[Jetson-TK1] Bad flash (/dev/mmcblk0p1) and how to fix

The last friday we had a power outage in our lab. When booting our Jetson-TK1 kit, we discovered that there were file system errors in the root fs (/dev/mmcblk0p1).

Following the specifications here:
[url]http://elinux.org/Jetson/Cloning[/url]
we then read out the entire system.img partition, mounted it, run e2fsck -c -f -p, and re-write it back to the Jetson-TK1.

While this temporarily fixed the issues we were seeing, we still get a corrupted file system after 1-2 days of normal usage. It was evident today, because we were no longer able to ssh into the Jetson-TK1 - our user was gone, and by checking the local display we found we had a lot of inode errors. Very interesting…

I think the flash memory is bad, but I was wondering if anyone can come with some suggestions / comments? I am currently running badblocks -w /dev/mmcblk0p1 directly on the Jetson-TK1 (booting from SDMMC), but I am open for input.

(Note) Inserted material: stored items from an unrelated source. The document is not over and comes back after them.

-- ==== Sys2Proof/Machine/Operands.lean ====
section
/-!
DEFINITION. Operand forms (R67, R68) and addressing modes (R112).
-/

namespace Sys2Proof.Machine

/-- R68: `zext_32(B)`; never sign-extended, scaled or shifted. -/
def zext32 (b : Operand) : Word :=
  b.setWidth 32

/-- R67: the 16-bit range `0 .. 65535` of LOADC, STORE and SHL. -/
def operandFits16 (b : Operand) : Bool :=
  decide (b.toNat ≤ 65535)

/-- R71, R101: the range check of the engine for LOADC, STORE and SHL, under
`EXEC_OPERAND_CHECK`. LOAD has none, since every value of its field is legal. -/
def operandRejected (p : Params) (b : Operand) : Bool :=
  p.execOperandCheck && !operandFits16 b

/-- R112, absolute: LOAD's effective address `B`. -/
def absoluteAddress (b : Operand) : Nat :=
  b.toNat

/-- R112, base plus offset: the effective address `(base + zext_32(B)) mod 2^32` of STORE and SHL
(R104, R105), as a cell address. -/
def offsetAddress (base : Word) (b : Operand) : Nat :=
  (base + zext32 b).toNat

end Sys2Proof.Machine
end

If you expect file system errors, you might want to create a “rescue sd card” ahead of time (you already have this, others might find it useful).

You can unpack the sample rootfs onto an SD card, then run apply_binaries.sh with the “–root=some/sdcard/path” option from your host. Then edit your eMMC copy of “/boot/extlinux/extlinux.conf” (the SD card /boot version can be used for backup, but the eMMC /boot is used for actual boot) and add a second non-default entry for SD card to boot exactly as the original, except naming root as “/dev/mmcblk1p1”.

From that time forward you can power down, insert SD card, boot to serial console prompt, pick SD card to boot to, and then freely repair or inspect /dev/mmcblk0p1 without the clone hassle. You can even create a more-or-less exact copy of your running system (less meta files like /sys and /proc plus /etc/fstab changes) as a backup. Having booted to SD card functions like e2fsck are not restricted for eMMC.

So far as unit testing goes, if you are concerned that the hardware has damaged eMMC, you could perform a series of clones and re-write from clone and compare each clone’s sha1sum. Checksum will fail to match if the journalling file system is ever mounted, as journal date stamps will increment even when mounted read-only. Thus the testing would require repeated clone/write without the file system ever mounting. In this case checksum should be the same for each clone after repeated clone/rewrite (it’s very important to emphasize any file system mount of any kind will invalidate check sums, even on loopback).